Hari ini Arka memutuskan datang pagi-pagi ke sekolah. Dia harus memastikan Arana datang atau tidak hari ini ke sekolah. Sedari tadi matanya memperhatikan siswa-siswi yang datang, tapi dia tetap belum menemukan Arana.
Matanya terpaku pada salah satu mobil yang baru saja memasuki gerbang sekolah. Mobil milik Leo. Arka mendesis pelan, dia merutuki kebodohannya karena membiarkan Leo membawa Arana kemarin. Arka langsung menuju ke mobil yang kini sudah terparkir di parkiran sekolah.
"Kemarin lo bawa Ara kemana?" tanya Arka langsung ketika Leo baru keluar dari mobilnya.
"Ya gue bawa ke rumah sakit lah.

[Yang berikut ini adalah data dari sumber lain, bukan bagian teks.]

-- ==== Sys2Proof/Machine/RealOps.lean ====
section
/-!
DEFINITION. Real functions that the spec names: trigonometry, square roots and the tangent plane of R129. Each is computed in
fixed point; what the spec leaves open of its last digits is a value of Config held within the stated bound
(notes/assumptions/4.md).
-/
namespace Sys2Proof.Machine

/-- One in the fixed point of the trigonometric functions: 2^-30. -/
abbrev oneQ : Int := 2 ^ 30

/-- One in the working fixed point: 2^-60. -/
abbrev one60 : Int := 2 ^ 60

/-- A computed value whose last digits are open: any value within `bound` of it. -/
def nearOpen (bound v open_ : Int) : Int := clampI (v - bound) (v + bound) open_

/-- Terms of a Taylor series: each is the one before it times -x^2 / (k (k + 1)), in 2^-60. -/
def taylorFrom (x2 term k : Int) : Nat → Int
  | 0 => 0
  | n + 1 => term + taylorFrom x2 (-(term * x2 / one60) / (k * (k + 1))) (k + 2) n

/-- Sine and cosine of an angle of the first quarter turn, `u` in 2^-62 turn, in 2^-60; pi/2 is 1811004864519280710 there. -/
def sinCosQuarter (u : Int) : Int × Int :=
  let x := u * 1811004864519280710 / one60
  let x2 := x * x / one60
  (taylorFrom x2 x 2 16, taylorFrom x2 one60 1 16)

/-- Sine and cosine of an angle in 2^-62 turn, in 2^-60. -/
def sinCos60 (t : Int) : Int × Int :=
  let r := t % 2 ^ 62
  let p := sinCosQuarter (r % one60)
  if r < one60 then p else if r < 2 * one60 then (p.2, -p.1) else if r < 3 * one60 then (-p.1, -p.2) else (-p.2, p.1)

/-- Rounds a value in 2^-60 to 2^-30. -/
def to30 (v : Int) : Int := (v + 2 ^ 29) / 2 ^ 30

/-- Sine of an angle in 2^-32 turn, in 2^-30: at least 24 fraction bits of it are right (R134). -/
def sinQ (a : Int) : Int :=
  let r := a % 2 ^ 32
  if r = 0 || r = 2 ^ 31 then 0 else if r = 2 ^ 30 then oneQ else if r = 3 * 2 ^ 30 then -oneQ
  else nearOpen 63 (to30 (sinCos60 (r * 2 ^ 30)).1) (Config.realFn 1 r 0)

/-- Cosine of an angle in 2^-32 turn, in 2^-30: at least 24 fraction bits of it are right (R134). -/
def cosQ (a : Int) : Int :=
  let r := a % 2 ^ 32
  if r = 2 ^ 30 || r = 3 * 2 ^ 30 then 0 else if r = 0 then oneQ else if r = 2 ^ 31 then -oneQ
  else nearOpen 63 (to30 (sinCos60 (r * 2 ^ 30)).2) (Config.realFn 2 r 0)

/-- Bits of an angle in the first quarter turn, from 2^-62 turn times 2^(n - 1) down: the greatest angle whose tangent is
not above y / x. -/
def atanBits (y x : Int) : Nat → Int → Int
  | 0, t => t
  | n + 1, t =>
    let u := t + 2 ^ n
    let p := sinCosQuarter u
    atanBits y x n (if p.1 * x ≤ p.2 * y then u else t)

/-- The angle of (x, y) counted from x toward y, in 2^-62 turn, above -2^61 and up to 2^61. -/
def atan62 (y x : Int) : Int :=
  let q := if absI x = 0 then (if y = 0 then 0 else one60) else atanBits (absI y) (absI x) 60 0
  let h := if x < 0 then 2 ^ 61 - q else q
  if y < 0 then -h else h

/-- The angle of (x, y) counted from x toward y, in 2^-32 turn, its last digit open. -/
def atan2Q (y x : Int) : Int :=
  if y = 0 then (if x < 0 then 2 ^ 31 else 0) else if x = 0 then (if 0 < y then 2 ^ 30 else -(2 ^ 30))
  else nearOpen 1 (atan62 y x / 2 ^ 30) (Config.realFn 3 y x)

/-- Bits of an integer square root, from 2^(n - 1) down. -/
def sqrtBits (v : Nat) : Nat → Nat → Nat
  | 0, r => r
  | n + 1, r => sqrtBits v n (if (r + 2 ^ n) * (r + 2 ^ n) ≤ v then r + 2 ^ n else r)

/-- Integer square root of a value that is not negative. -/
def sqrtI (v : Int) : Int := (sqrtBits v.toNat (v.toNat.log2 / 2 + 1) 0 : Nat)

/-- `acc * x ^ (f / 2^16)` for a positive `x`, both in 2^-60: a square root for each of the 16 bits of `f`, the highest first. -/
def rootPow : Nat → Nat → Int → Int → Int
  | 0, _, _, acc => acc
  | n + 1, f, x, acc =>
    let r := sqrtI (x * one60)
    rootPow n (2 * f % 65536) r (if 65536 ≤ 2 * f then acc * r / one60 else acc)

/-- `(a / b) ^ (k / 2^16)` in 2^-60, for positive `a` and `b`. -/
def ratioPow (a b : Int) (k : Nat) : Int :=
  let x := a * one60 / b
  rootPow 16 (k % 65536) x ((List.range (k / 65536)).foldl (fun p _ => p * x / one60) one60)

/-- `v` times a 2^-30 factor, truncated (R15). -/
def mulQ (v f : Int) : Int := (v * f).tdiv oneQ

/-- A point (x, y) of a frame with origin (e, n) and heading `h` in the field frame (R129). -/
def toField (e n h x y : Int) : Int × Int :=
  (e + mulQ x (sinQ h) - mulQ y (cosQ h), n + mulQ x (cosQ h) + mulQ y (sinQ h))

/-- The component of a field difference along heading `h` (R95, R103). -/
def alongHeading (de dn h : Int) : Int := mulQ de (sinQ h) + mulQ dn (cosQ h)

/-! The WGS 84 ellipsoid and the tangent plane (R129) -/

/-- A geodetic position: latitude and longitude in 10^-9 degree, height above the ellipsoid in um. -/
structure Geo where
  lat : Int
  lon : Int
  height : Int
  deriving DecidableEq, Repr

/-- An angle in 10^-9 degree, in 2^-62 turn. -/
def turnOfDegree (d : Int) : Int := d * 2 ^ 62 / (360 * 10 ^ 9)

/-- Semi-major axis of WGS 84 in 2^-20 um, and the square of its eccentricity in 2^-60. -/
abbrev wgsA : Int := 6378137000000 * 2 ^ 20
abbrev wgsE2 : Int := one60 * 66943799901413 / 10 ^ 16

/-- Radius of curvature in the prime vertical at a latitude of this sine, in 2^-20 um. -/
def primeVertical (sinLat : Int) : Int :=
  wgsA * one60 / sqrtI ((one60 - wgsE2 * (sinLat * sinLat / one60) / one60) * one60)

/-- Earth-centred coordinates of a position, in 2^-20 um. -/
def Geo.ecef (g : Geo) : Int × Int × Int :=
  let la := sinCos60 (turnOfDegree g.lat)
  let lo := sinCos60 (turnOfDegree g.lon)
  let r := primeVertical la.1
  let h := g.height * 2 ^ 20
  let flat := (r + h) * la.2 / one60
  (flat * lo.2 / one60, flat * lo.1 / one60, ((one60 - wgsE2) * r / one60 + h) * la.1 / one60)

/-- East and north of a position in the plane tangent at an origin, in um (R129). -/
def Geo.inPlane (o g : Geo) : Int × Int :=
  let a := o.ecef
  let b := g.ecef
  let dx := b.1 - a.1
  let dy := b.2.1 - a.2.1
  let dz := b.2.2 - a.2.2
  let la := sinCos60 (turnOfDegree o.lat)
  let lo := sinCos60 (turnOfDegree o.lon)
  let out := (lo.2 * dx + lo.1 * dy) / one60
  (((lo.2 * dy - lo.1 * dx) / one60) / 2 ^ 20, ((la.2 * dz - la.1 * out) / one60) / 2 ^ 20)

/-- The latitude, in 2^-62 turn, at a distance `p` from the axis and a height `z` over the equator's plane: the iteration
tan(lat) = (z + e^2 N sin(lat)) / p. -/
def latOf (p z : Int) : Nat → Int → Int
  | 0, t => t
  | n + 1, t =>
    let sn := (sinCos60 t).1
    latOf p z n (atan62 (z + wgsE2 * (primeVertical sn * sn / one60) / one60) p)

/-- Latitude and longitude, in 10^-7 degree, of a point of the tangent plane at an origin, `e` and `n` in um (R129). -/
def Geo.ofPlane (o : Geo) (e n : Int) : Int × Int :=
  let a := o.ecef
  let la := sinCos60 (turnOfDegree o.lat)
  let lo := sinCos60 (turnOfDegree o.lon)
  let e := e * 2 ^ 20
  let n := n * 2 ^ 20
  let x := a.1 - (lo.1 * e + la.1 * lo.2 / one60 * n) / one60
  let y := a.2.1 + (lo.2 * e - la.1 * lo.1 / one60 * n) / one60
  let z := a.2.2 + la.2 * n / one60
  let p := sqrtI (x * x + y * y)
  let degree (t : Int) : Int := (t * (360 * 10 ^ 7) + 2 ^ 61) / 2 ^ 62
  (degree (latOf p z 8 (atan62 z p)), degree (atan62 y x))

end Sys2Proof.Machine
end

Masa gue bawa ke dukun."
"Rumah sakit mana?"
"Rumah sakit samping rumah gue."
Arka memejamkan matanya ketika mendengar jawaban Leo. Saat ini dia tidak ingin bercanda ataupun bertengkar, tapi Leo malah memancingnya.
"Lo bawa Ara ke rumah sakit mana, Leo?" tanya Arka sekali lagi sambil menahan emosinya.
"Emang lo mau ngapain kalau tahu gue bawa Ara ke rumah sakit mana?" bukannya menjawab pertanyaan Arka, Leo malah balik bertanya.
Arka mengepalkan tangannya, ingatannya kemarin memutar saat Leo menggendong Arana di depannya, tapi dengan bodohnya dia membiarkan hal itu. Emosinya sudah tidak bisa ditahan, Arka langsung menarik kerah seragam Leo membuat beberapa siswa-siswi yang berjalan langsung menghentikan langkah mereka.
"Gue lagi nggak mau bertengkar." Kata Arka dingin.
"Gue nggak ajak lo bertengkar. Lo aja yang sensi."
Perkataan Leo sukses membuat dirinya mendapatkan bogem mentah dari Arka. Hal itu membuat para murid bergerombol melingkari mereka, tidak ada yang berniat menjauhkan mereka berdua.
Leo yang tadinya sedikit terhuyung karena mendapatkan pukulan dari Arka langsung balas memukul Arka. Tidak mau kalah, Arka kembali memukul Leo, membuat Leo terjatuh saking kerasnya pukulan Arka. Kini Arka berada di atas tubuh Leo, tangan kirinya memegang kerah seragam Leo, sedangkan tangan kanannya sibuk memukul wajah Leo. Sudut bibir Leo mengeluarkan darah akibat pukulan Arka, kondisi Arka juga tidak jauh berbeda dengan kondisi Leo sekarang.
"Berhenti!" teriakan Deni yang baru saja datang bersama Sheila tidak membuat kedua cowok itu menghentikan kegiatan mereka. Mereka masih sibuk saling memukul satu sama lain.
"GUE BILANG BERHENTI YA BERHENTI!" teriakan Sheila sukses membuat Arka menghentikan pukulannya. Cowok itu menatap Sheila, nafasnya memburu karena emosi.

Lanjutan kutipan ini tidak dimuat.